Whether or not that is what happened, the fact that “the AI committed the build artifact that leaked the AI’s own code” is a plausible chain of events tells you everything about where we are with velocity and build security in 2026. When AI writes 90% of your code, as Anthropic says it does, and engineers are shipping multiple releases per day (possibly up to five per engineer), the surface area for configuration drift is enormous. Whatever the exact chain of events, that velocity had consequences this week.

The irony is that some of the primitives covered in this analysis are exactly the kind of boring infrastructure Anthropic will likely lean on to prevent this from happening again: build pipeline configuration, publish step validation, the basic operational discipline that keeps things from accidentally leaking.

Foundational Agentic Architecture (Day-One Basics)

If you are building an agent from scratch, these eight non-negotiable primitives form the foundation.
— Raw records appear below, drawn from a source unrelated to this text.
/-! ## Byte layouts, as the statements speak of them (R186) -/

/-- Bytes hold a layout from a base on: each row gives an offset, a size and the number that stands there, least significant
byte first, cut to the size. -/
def Spells (bytes : List Byte) (base : Nat) (layout : List (Nat × Nat × Nat)) : Prop :=
  ∀ row ∈ layout, field bytes (base + row.1) row.2.1 = row.2.2 % 256 ^ row.2.1

/-- A flag at a bit of a flags byte. -/
def flagAt (flag : Bool) (bit : Nat) : Nat := if flag then 2 ^ bit else 0

/-- A record's bytes hold the record header (R186). -/
def SpellsHeader (bytes : List Byte) (r : Record) (kind : Nat) : Prop :=
  Spells bytes 0
    [(0, 2, r.number), (2, 1, kind), (3, 1, trackCode r.track), (4, 6, r.stored.toNat), (10, 1, flagAt r.displaced 0)]

/-- Bytes hold a shot entry from a base on (R186). -/
def SpellsShot (bytes : List Byte) (base : Nat) (x : Shot) : Prop :=
  Spells bytes base
    [(0, 1, x.step), (1, 1, x.camera.val), (2, 1, (x.strobe.map (·.val)).getD 0),
     (3, 1, flagAt x.strobe.isSome 0 + flagAt x.start.isSome 1 + flagAt x.exposure.isSome 2 + flagAt x.unlit.isSome 3),
     (4, 1, x.outcome.code), (5, 1, (x.unlit.map UnlitReason.code).getD 0), (6, 1, x.confirmation.code),
     (7, 1, flagAt x.clamped 0 + flagAt x.flashCut 1), (8, 6, x.due.toNat), (14, 2, (x.start.map (span x.due)).getD 0),
     (16, 2, x.exposure.getD 0)]

/-- Bytes hold the body of a HEAD record after its header (R74, R186). -/
def SpellsHead (bytes : List Byte) (h : HeadRecord) (displaced : Bool) : Prop :=
  Spells bytes 11
    [(0, 2, h.passage), (2, 1, h.index), (3, 1, directionCode h.direction), (4, 1, h.status.code),
     (5, 1, flagAt h.length.isSome 0 + flagAt h.firstSpeed.isSome 1 + flagAt h.predicted.isSome 2
        + flagAt h.observed.isSome 3 + flagAt h.error.isSome 4),
     (6, 1, flagAt h.speedHeld 0 + flagAt h.rehearsal 1 + flagAt h.overspeed 2 + flagAt displaced 3),
     (7, 1, flagAt h.confirmed 0), (8, 6, h.detected.toNat), (14, 4, h.duration), (18, 2, h.length.getD 0),
     (20, 4, h.firstSpeed.getD 0), (24, 6, (h.predicted.getD 0#48).toNat), (30, 6, (h.observed.getD 0#48).toNat),
     (36, 4, (h.error.getD 0 % 4294967296).toNat), (40, 1, h.shots.length), (41, 1, h.marks.length)]
  ∧ (∀ i (inside : i < h.shots.length), SpellsShot bytes (53 + 18 * i) h.shots[i])
  ∧ ∀ i (inside : i < h.marks.length), Spells bytes (53 + 18 * h.shots.length + 7 * i)
      [(0, 1, h.marks[i].step), (1, 6, h.marks[i].instant.toNat)]

/-- Bytes hold the body of a PASSAGE record after its header (R18, R186). -/
def SpellsPassage (bytes : List Byte) (p : PassageRecord) : Prop :=
  Spells bytes 11
    [(0, 2, p.number), (2, 1, directionCode p.direction), (3, 1, p.outcome.code),
     (4, 1, flagAt p.rehearsal 0 + flagAt p.overspeed 1), (5, 1, flagAt p.agreed.isSome 0 + flagAt p.estimates.isSome 1),
     (6, 6, p.opened.toNat), (12, 6, p.closed.toNat),
     (18, 2, p.counts.wao), (20, 2, p.counts.wai), (22, 2, p.counts.wbi), (24, 2, p.counts.wbo),
     (26, 2, p.agreed.getD 0), (28, 1, p.accepted), (29, 1, p.rejected), (30, 1, p.dropped), (31, 1, p.captured),
     (32, 1, p.missed), (33, 4, (p.estimates.map (·.1)).getD 0), (37, 4, (p.estimates.map (·.2)).getD 0),
     (41, 1, p.approach.code), (42, 1, p.departure.code), (43, 1, p.lost)]

/-- The bytes of the `i`th step of a LOAD PLAN body spell a plan step; bytes that its kind does not use may hold anything
(R80, R186). -/
def SpellsStep (body : List Byte) (i : Nat) (x : Step) : Prop :=
  let base := 2 + 6 * i
  match x with
  | .atPos p => field body base 1 = 1 ∧ fieldInt body (base + 1) 4 = p
  | .after d => field body base 1 = 2 ∧ field body (base + 1) 4 = d
  | .expose c none => field body base 1 = 3 ∧ field body (base + 1) 1 = c.val ∧ field body (base + 2) 1 = 0
  | .expose c (some y) =>
    field body base 1 = 3 ∧ field body (base + 1) 1 = c.val ∧ field body (base + 2) 1 = 1 ∧ field body (base + 3) 1 = y.val
  | .mark => field body base 1 = 4

/-! ## Power, as the statements speak of it (R7) -/

/-- From `s` to `u` the cameras of a track are powered up: those that were OFF are WARMING, or READY at once where their
warm-up is 0 and a recovery interval has passed since their last exposure; every other camera is unchanged (R104, R105). -/
def CamerasWoken (s u : State) (t : TrackId) : Prop :=
  ∀ i, u.camera i =
    if (s.camera i).track = some t ∧ (s.camera i).state = .off then
      { s.camera i with
        state :=
          if (s.camera i).warmUp = 0 ∧ ∀ e ∈ (s.camera i).lastExposure, e + (s.camera i).recovery ≤ s.ticks then .ready
          else .warming s.ticks
        cpwr := true }
    else s.camera i

/-- From `s` to `u` the strobe pool is powered up where no track was awake: from rest, S0 charges first and the other five
are EMPTY in the charge queue; where a track was awake the pool is unchanged (R119, R127, R128). -/
def PoolWoken (s u : State) : Prop :=
  (s.anyAwake = true →
    u.strobes = s.strobes ∧ u.chargeQueue = s.chargeQueue ∧ u.charger = s.charger ∧ u.chgEn = s.chgEn ∧ u.chgSel = s.chgSel)
  ∧ (s.anyAwake = false → s.timeline = [] → (∀ x, (s.strobe x).state = .off) → s.chargeQueue = [] → s.charger = none →
    (∀ x, u.strobe x =
      { s.strobe x with state := if x = 0 then .charging else .empty, sfire := false, lastPulse := none })
    ∧ u.chargeQueue = ([1, 2, 3, 4, 5] : List (Fin 6)).map (fun x => { strobe := x, joined := s.ticks })
    ∧ u.charger =
      some { strobe := 0, completes := s.ticks + ((s.strobe 0).base + (s.strobe 0).factor * (s.strobe 0).maxPulse),
             joins := some s.ticks }
    ∧ u.chgEn = true ∧ u.chgSel = 0#3)

/-- From `s` to `u` the cameras of a track lose their power: every powered one is OFF with both pins low and no window
open; every other camera is unchanged (R106). -/
def CamerasRested (s u : State) (t : TrackId) : Prop :=
  ∀ i, u.camera i =
    if (s.camera i).track = some t ∧ (s.camera i).state ≠ .off ∧ (s.camera i).state ≠ .failed then
      { s.camera i with state := .off, cpwr := false, ctrg := false, confirm := none }
    else s.camera i

/-- From `s` to `u`, as a track falls asleep, the strobe pool loses its power where the other track is not awake: every
strobe is OFF, the queue is empty and the charger free; otherwise the pool is unchanged (R120). -/
def PoolRested (s u : State) (t : TrackId) : Prop :=
  if (s.channel (otherTrack t)).awake then
    u.strobes = s.strobes ∧ u.chargeQueue = s.chargeQueue ∧ u.charger = s.charger ∧ u.chgEn = s.chgEn ∧ u.chgSel = s.chgSel
  else
    (∀ x, u.strobe x = { s.strobe x with state := .off, sfire := false })
    ∧ u.chargeQueue = [] ∧ u.charger = none ∧ u.chgEn = false ∧ u.chgSel = 0#3

end Sys2Proof.Machine
end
They are presented in the order you should think about them when designing your own system.

1. Metadata-First Tool Registry

The pattern: define your agent’s capabilities as a data structure before writing any implementation code. The registry should answer “what exists?” and “what does it do?” without executing anything.
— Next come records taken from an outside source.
/-- READ CAMERAS reports each camera in 16 bytes (R113) and READ HEALTH the switch and each sensor in 11 bytes (R143); both
change nothing. -/
def Obligations.ReadCamerasAndHealthReport : Prop :=
  ∀ s : State, s.LinkIdle →
    (∃ r, Answers .readCameras [] s s .ok r ∧ r.length = 128
      ∧ ∀ i : Fin 8, field r (16 * i.val) 1 = (s.camera i).state.code
        ∧ field r (16 * i.val + 1) 1 = optTrackCode (s.camera i).track
        ∧ field r (16 * i.val + 2) 1 = (s.camera i).confirm.isSome.toNat
        ∧ field r (16 * i.val + 3) 1 = (s.camera i).noReturnRun % 256
        ∧ field r (16 * i.val + 4) 4 = (s.camera i).takenTotal % 4294967296
        ∧ field r (16 * i.val + 8) 4 = (s.camera i).confirmedTotal % 4294967296
        ∧ field r (16 * i.val + 12) 4 = (s.camera i).noReturnTotal % 4294967296)
    ∧ (∃ r, Answers .readHealth [] s s .ok r ∧ r.length = 133 ∧ field r 0 1 = s.autoRejoin.toNat
      ∧ ∀ i : Fin 12, field r (1 + 11 * i.val) 1 = s.health[i].state.code
        ∧ field r (2 + 11 * i.val) 1 = s.health[i].score % 256 ∧ field r (3 + 11 * i.val) 1 = s.health[i].progress % 256
        ∧ field r (4 + 11 * i.val) 4 = s.health[i].faults % 4294967296
        ∧ field r (8 + 11 * i.val) 4 = s.health[i].goods % 4294967296)

/-- READ STROBES reports the strobes, the charger, the members of the charge queue, and the inhibit (R130); it changes
nothing. The members stand in the order of R127: those with a need time first, by need time, the others after them, by the
instant at which they joined, and equal ones by number. The need time of a strobe is the earliest due time of the timeline
entries whose run, up to the next wait, names it (R92). The premises say that the due times lie within half the range of
local time, so that earlier and later have a sense, and that the timeline is in order of due time (R90). -/
def Obligations.ReadStrobesReports : Prop :=
  ∀ s : State, s.LinkIdle → ∃ r, Answers .readStrobes [] s s .ok r
    ∧ r.length = 80 + s.chargeQueue.length
    ∧ (∀ x : Fin 6, field r (10 * x.val) 1 = (s.strobe x).state.code
      ∧ field r (10 * x.val + 1) 2 = (s.strobe x).reportedPulse % 65536
      ∧ field r (10 * x.val + 3) 1 = (s.needTime x).isSome.toNat
      ∧ field r (10 * x.val + 4) 6 = ((s.needTime x).getD 0#48).toNat)
    ∧ field r 60 1 = s.charger.isSome.toNat ∧ field r 61 1 = ((s.charger.map fun c => c.strobe.val).getD 0)
    ∧ field r 62 4 = ((s.charger.map fun c => c.completes - s.ticks).getD 0) % 4294967296
    ∧ field r 66 1 = s.chargeQueue.length % 256
    ∧ (∃ order : List QueueMember, order.Perm s.chargeQueue
      ∧ (r.drop 67).take s.chargeQueue.length = order.map (fun m => BitVec.ofNat 8 m.strobe.val)
      ∧ ∀ base : LocalTime, (∀ e ∈ s.timeline, (e.due - base).toNat < 2 ^ 47) →
        order.Pairwise fun a b =>
          match s.needTime a.strobe, s.needTime b.strobe with
          | some x, some y => after x y = false ∧ (x = y → a.strobe ≤ b.strobe)
          | some _, none => True
          | none, some _ => False
          | none, none => a.joined ≤ b.joined ∧ (a.joined = b.joined → a.strobe ≤ b.strobe))
    ∧ (∀ i : Fin 4, field r (67 + s.chargeQueue.length + 3 * i.val) 1 = s.inhibits[i].enabled.toNat
      ∧ field r (68 + s.chargeQueue.length + 3 * i.val) 1 = s.inhibits[i].activeHigh.toNat
      ∧ field r (69 + s.chargeQueue.length + 3 * i.val) 1
        = (s.inhibits[i].enabled && (s.inhibits[i].level == s.inhibits[i].activeHigh)).toNat)
    ∧ field r (79 + s.chargeQueue.length) 1 = s.inhibit.toNat
    ∧ ∀ x : Fin 6,
      let needs := fun (e : TimelineEntry) => ∃ h k run rest camera,
        s.findHead e.track e.index = some h ∧ h.cursor = some k ∧ s.plans[k.plan].drop (e.step + 1) = run ++ rest
        ∧ (∀ y ∈ run, (∀ p, y ≠ .atPos p) ∧ ∀ d, y ≠ .after d) ∧ Step.expose camera (some x) ∈ run
      (s.needTime x = none ↔ ∀ e ∈ s.timeline, ¬needs e)
      ∧ ∀ due, s.needTime x = some due →
        (∃ e ∈ s.timeline, needs e ∧ e.due = due)
        ∧ ((s.timeline.Pairwise fun a b => after a.due b.due = false) → ∀ e ∈ s.timeline, needs e → after due e.due = false)

/-- READ PLAN reports a plan, step by step in 6 bytes, and the four bindings in 4 bytes each: plan present, plan, which is 0
where none is bound, and late tolerance (R84, R186); READ TIME reports local time and the
tracker (R156). Both change nothing. -/
def Obligations.ReadPlanAndTimeReport : Prop :=
  ∀ s : State, s.LinkIdle →
    (∀ body : List Byte, body.length = 1 →
      (4 ≤ field body 0 1 → Answers .readPlan body s s .badValue [])
      ∧ ∀ p : Fin 4, field body 0 1 = p.val → ∃ r, Answers .readPlan body s s .ok r
        ∧ r.length = 18 + 6 * (s.plans[p]).length
        ∧ field r 0 1 = p.val ∧ field r 1 1 = (s.plans[p]).length % 256
        ∧ (∀ i (h : i < (s.plans[p]).length), (r.drop (2 + 6 * i)).take 6 = (s.plans[p])[i].bytes)
        ∧ r.drop (2 + 6 * (s.plans[p]).length)
          = s.bindings.t1.ab.bytes ++ s.bindings.t1.ba.bytes ++ s.bindings.t2.ab.bytes ++ s.bindings.t2.ba.bytes
        ∧ ∀ (t : TrackId) (d : Direction),
          let b := s.binding t d
          let base := 2 + 6 * (s.plans[p]).length
            + 4 * (match t, d with | .t1, .ab => 0 | .t1, .ba => 1 | .t2, .ab => 2 | .t2, .ba => 3)
          field r base 1 = (if b.plan = none then 0 else 1) ∧ (b.plan = none → field r (base + 1) 1 = 0)
          ∧ (∀ n, b.plan = some n → field r (base + 1) 1 = n.val) ∧ field r (base + 2) 2 = b.tolerance % 65536)
    ∧ ∃ r, Answers .readTime [] s s .ok r ∧ r.length = 14
      ∧ field r 0 6 = s.localTime.toNat ∧ field r 6 1 = s.tracker.state.code ∧ field r 7 1 = s.tracker.enabled.toNat
      ∧ field r 8 1 = s.tracker.falling.toNat ∧ field r 9 1 = s.tracker.phaseError.isSome.toNat
      ∧ (∀ e, s.tracker.phaseError = some e → -500 ≤ e → e ≤ 500 → fieldInt r 10 2 = e)
      ∧ (s.tracker.phaseError = none → field r 10 2 = 0)
      ∧ field r 12 1 = s.tracker.misses % 256 ∧ field r 13 1 = s.tracker.corrections.length % 256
Claude Code maintains two parallel registries:

  • Command Registry: 207 entries for user-facing actions
  • Tool Registry: 184 entries for model-facing capabilities

Every entry is a dictionary carrying a name, a source hint, and a responsibility description. The registries are the source of truth; implementations load on demand. This separation is structural, not dependent on the model to infer.

Without a clean tool registry, you cannot filter tools by context, you cannot introspect your system without triggering side effects, and every new tool requires changes to your orchestration code. The registry is the foundation everything else builds on.

For your agent: Implement a listTools function that returns metadata for all registered capabilities without invoking them. It should support runtime filtering and define each tool clearly by name and description. Write this function before any call to the model to think about selecting or executing a tool.

2. Tiered Permission Systems

Not all tools carry the same risk. If your agent can execute code, call APIs, send messages, or modify files and you do not have a permissions layer, “you have a demo, not a product.”

Claude Code segments capabilities into three trust tiers:

  1. Built-in: Always available, highest trust
  2. Plug-in: Medium trust, can be disabled on command
  3. Skills: User-defined, lowest trust by default

Each tier has different loading behavior, different permission requirements, and different failure handling. The shell execution tool alone (the bash tool) has an 18-module security architecture. That is not a typo: 18 separate modules covering pre-approved command patterns, destructive command warnings, Git-specific safety checks, and sandbox termination. When you consider that a shell execution tool could go catastrophically wrong, an 18-module security stack for a single tool is not paranoia. “It’s what separates a system that works safely at a two-and-a-half-billion-dollar run rate from one that works in a little notebook.”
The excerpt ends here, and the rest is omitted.